[Extracted records]

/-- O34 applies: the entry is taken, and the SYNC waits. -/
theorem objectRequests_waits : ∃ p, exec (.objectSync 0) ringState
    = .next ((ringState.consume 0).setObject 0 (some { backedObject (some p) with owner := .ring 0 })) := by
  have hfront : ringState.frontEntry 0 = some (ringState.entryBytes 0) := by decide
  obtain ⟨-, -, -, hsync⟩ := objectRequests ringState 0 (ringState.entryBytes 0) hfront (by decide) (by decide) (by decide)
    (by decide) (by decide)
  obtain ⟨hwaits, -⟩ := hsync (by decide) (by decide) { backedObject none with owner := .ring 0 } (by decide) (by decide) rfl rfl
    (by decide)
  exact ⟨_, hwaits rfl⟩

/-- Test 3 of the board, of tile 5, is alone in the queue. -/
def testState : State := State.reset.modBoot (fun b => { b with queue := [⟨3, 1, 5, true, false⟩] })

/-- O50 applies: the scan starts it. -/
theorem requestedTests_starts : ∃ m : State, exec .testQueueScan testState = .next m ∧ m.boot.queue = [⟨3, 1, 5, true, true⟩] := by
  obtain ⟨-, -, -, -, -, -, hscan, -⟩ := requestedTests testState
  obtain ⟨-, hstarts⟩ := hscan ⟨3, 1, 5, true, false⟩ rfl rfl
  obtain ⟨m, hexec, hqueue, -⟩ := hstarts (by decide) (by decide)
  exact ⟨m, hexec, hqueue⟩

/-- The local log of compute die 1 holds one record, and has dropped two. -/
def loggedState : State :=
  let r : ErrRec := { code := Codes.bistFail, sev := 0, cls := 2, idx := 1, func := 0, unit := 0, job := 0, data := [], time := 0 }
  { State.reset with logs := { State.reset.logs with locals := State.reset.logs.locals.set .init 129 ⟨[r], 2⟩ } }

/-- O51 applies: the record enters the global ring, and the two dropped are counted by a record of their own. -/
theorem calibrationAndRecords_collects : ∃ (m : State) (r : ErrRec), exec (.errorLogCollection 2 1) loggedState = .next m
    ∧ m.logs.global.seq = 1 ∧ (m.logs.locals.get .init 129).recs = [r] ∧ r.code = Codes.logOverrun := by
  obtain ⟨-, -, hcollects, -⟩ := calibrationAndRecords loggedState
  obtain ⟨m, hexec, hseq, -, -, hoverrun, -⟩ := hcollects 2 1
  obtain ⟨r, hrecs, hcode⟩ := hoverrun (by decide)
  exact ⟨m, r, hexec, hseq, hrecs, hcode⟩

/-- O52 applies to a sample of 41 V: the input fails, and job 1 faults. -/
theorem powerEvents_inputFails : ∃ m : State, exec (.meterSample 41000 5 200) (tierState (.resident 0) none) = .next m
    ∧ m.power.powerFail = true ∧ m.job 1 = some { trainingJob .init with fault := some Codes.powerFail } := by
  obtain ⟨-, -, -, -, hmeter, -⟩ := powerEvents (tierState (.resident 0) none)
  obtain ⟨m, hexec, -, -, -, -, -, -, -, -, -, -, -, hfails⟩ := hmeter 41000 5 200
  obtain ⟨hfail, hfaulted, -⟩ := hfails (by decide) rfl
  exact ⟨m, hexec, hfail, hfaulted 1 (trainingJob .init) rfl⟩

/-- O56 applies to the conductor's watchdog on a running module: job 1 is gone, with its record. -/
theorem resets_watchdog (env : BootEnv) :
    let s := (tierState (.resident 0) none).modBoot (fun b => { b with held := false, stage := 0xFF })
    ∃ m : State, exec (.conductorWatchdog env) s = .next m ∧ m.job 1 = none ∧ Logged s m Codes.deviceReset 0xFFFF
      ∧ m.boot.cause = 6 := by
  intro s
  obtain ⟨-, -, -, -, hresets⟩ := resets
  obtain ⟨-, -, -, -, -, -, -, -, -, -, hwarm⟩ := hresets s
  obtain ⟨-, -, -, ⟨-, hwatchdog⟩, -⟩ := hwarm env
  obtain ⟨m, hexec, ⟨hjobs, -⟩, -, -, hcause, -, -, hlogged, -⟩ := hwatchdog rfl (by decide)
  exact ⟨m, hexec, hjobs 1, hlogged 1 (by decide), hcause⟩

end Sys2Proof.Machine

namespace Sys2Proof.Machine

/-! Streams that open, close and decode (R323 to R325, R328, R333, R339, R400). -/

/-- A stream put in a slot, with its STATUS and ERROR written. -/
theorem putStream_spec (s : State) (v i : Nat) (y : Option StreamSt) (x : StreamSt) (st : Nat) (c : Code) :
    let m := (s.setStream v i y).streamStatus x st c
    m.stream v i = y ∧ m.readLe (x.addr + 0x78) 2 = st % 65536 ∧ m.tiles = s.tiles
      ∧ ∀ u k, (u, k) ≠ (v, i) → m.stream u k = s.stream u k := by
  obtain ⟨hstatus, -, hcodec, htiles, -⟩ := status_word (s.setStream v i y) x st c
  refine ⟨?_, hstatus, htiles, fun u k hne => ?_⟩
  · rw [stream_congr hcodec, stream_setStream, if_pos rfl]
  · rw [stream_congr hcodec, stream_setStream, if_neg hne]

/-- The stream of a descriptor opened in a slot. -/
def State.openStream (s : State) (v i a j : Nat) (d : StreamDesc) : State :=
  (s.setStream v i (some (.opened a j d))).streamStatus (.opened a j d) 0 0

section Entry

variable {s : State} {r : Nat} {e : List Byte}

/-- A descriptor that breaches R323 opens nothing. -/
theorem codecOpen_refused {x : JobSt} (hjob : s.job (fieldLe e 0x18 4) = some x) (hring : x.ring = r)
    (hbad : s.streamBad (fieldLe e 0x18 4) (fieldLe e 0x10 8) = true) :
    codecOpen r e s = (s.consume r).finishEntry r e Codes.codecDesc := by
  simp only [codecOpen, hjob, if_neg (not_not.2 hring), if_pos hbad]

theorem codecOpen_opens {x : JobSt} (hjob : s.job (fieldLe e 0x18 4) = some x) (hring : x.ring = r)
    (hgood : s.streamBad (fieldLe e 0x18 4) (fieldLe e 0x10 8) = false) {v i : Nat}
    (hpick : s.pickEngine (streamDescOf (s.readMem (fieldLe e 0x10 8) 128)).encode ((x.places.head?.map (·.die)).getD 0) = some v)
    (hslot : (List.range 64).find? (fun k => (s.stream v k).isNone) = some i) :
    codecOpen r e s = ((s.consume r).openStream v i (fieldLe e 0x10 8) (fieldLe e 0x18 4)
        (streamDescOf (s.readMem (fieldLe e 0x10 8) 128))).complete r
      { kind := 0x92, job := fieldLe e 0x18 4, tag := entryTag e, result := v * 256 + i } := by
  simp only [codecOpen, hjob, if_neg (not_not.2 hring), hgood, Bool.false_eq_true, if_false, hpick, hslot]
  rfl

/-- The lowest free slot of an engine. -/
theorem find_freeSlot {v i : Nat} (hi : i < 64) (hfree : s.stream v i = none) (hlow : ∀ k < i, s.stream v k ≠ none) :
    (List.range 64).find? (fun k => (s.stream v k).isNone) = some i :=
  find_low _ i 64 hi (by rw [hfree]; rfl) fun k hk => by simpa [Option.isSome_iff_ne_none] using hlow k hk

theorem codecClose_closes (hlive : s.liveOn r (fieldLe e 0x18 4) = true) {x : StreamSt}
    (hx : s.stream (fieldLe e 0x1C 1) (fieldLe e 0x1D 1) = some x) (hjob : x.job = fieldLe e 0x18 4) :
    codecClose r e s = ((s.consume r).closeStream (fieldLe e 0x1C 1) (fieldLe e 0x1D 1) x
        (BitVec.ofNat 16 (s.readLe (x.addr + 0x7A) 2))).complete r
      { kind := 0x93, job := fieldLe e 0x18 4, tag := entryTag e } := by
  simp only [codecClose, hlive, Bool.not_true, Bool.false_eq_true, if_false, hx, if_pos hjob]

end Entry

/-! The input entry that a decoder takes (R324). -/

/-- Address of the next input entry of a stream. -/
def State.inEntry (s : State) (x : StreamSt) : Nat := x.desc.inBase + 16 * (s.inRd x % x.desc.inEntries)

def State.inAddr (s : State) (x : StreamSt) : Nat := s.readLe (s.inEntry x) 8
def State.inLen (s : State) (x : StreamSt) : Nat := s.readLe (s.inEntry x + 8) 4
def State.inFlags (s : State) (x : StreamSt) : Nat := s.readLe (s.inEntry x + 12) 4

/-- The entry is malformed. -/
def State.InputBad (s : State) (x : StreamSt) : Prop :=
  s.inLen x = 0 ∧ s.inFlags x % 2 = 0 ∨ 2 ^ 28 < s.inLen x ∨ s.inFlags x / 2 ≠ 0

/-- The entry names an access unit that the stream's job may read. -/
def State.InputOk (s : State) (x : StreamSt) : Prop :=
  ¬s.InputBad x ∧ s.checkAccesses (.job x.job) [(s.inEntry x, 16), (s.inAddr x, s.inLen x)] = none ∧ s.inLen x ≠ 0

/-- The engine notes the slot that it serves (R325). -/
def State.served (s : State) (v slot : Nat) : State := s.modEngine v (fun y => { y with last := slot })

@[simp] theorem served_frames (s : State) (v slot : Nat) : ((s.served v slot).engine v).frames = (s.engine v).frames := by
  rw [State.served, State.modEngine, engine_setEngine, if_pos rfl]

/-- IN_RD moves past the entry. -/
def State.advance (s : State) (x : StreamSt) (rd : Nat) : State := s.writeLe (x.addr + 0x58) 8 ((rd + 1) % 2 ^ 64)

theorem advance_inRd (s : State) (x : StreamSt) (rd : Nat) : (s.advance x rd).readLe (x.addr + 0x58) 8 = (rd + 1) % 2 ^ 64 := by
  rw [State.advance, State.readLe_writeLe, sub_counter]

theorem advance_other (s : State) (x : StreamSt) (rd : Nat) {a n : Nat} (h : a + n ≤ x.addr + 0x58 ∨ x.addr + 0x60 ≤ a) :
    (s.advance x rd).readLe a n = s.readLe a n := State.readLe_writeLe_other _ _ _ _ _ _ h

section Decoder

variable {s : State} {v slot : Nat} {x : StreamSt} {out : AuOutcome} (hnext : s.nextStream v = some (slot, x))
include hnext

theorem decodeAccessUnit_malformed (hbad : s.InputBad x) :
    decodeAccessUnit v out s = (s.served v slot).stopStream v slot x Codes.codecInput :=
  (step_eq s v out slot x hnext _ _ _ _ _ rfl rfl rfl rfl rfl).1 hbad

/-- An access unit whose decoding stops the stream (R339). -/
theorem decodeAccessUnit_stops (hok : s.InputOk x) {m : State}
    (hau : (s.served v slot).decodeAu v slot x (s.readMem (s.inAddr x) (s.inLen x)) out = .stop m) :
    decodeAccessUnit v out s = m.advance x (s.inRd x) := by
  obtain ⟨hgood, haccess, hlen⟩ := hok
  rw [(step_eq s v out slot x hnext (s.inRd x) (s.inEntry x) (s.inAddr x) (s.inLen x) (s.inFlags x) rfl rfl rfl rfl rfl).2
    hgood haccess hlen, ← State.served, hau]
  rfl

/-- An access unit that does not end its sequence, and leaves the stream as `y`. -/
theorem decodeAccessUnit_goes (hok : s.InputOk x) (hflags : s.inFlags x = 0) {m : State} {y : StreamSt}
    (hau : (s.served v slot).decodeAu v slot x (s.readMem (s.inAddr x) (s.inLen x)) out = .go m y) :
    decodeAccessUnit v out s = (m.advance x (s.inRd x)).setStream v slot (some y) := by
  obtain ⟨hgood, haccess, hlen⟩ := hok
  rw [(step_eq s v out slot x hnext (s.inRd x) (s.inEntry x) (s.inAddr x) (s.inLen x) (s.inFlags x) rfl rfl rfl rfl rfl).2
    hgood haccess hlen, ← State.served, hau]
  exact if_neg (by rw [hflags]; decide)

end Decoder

• Problem description
Only the final stretch of the entries above is needed: print exactly the lines from the line containing "theorem decodeAccessUnit_goes (hok" through the last one.

• Response for this exercise
theorem decodeAccessUnit_goes (hok : s.InputOk x) (hflags : s.inFlags x = 0) {m : State} {y : StreamSt}
    (hau : (s.served v slot).decodeAu v slot x (s.readMem (s.inAddr x) (s.inLen x)) out = .go m y) :
    decodeAccessUnit v out s = (m.advance x (s.inRd x)).setStream v slot (some y) := by
  obtain ⟨hgood, haccess, hlen⟩ := hok
  rw [(step_eq s v out slot x hnext (s.inRd x) (s.inEntry x) (s.inAddr x) (s.inLen x) (s.inFlags x) rfl rfl rfl rfl rfl).2
    hgood haccess hlen, ← State.served, hau]
  exact if_neg (by rw [hflags]; decide)

end Decoder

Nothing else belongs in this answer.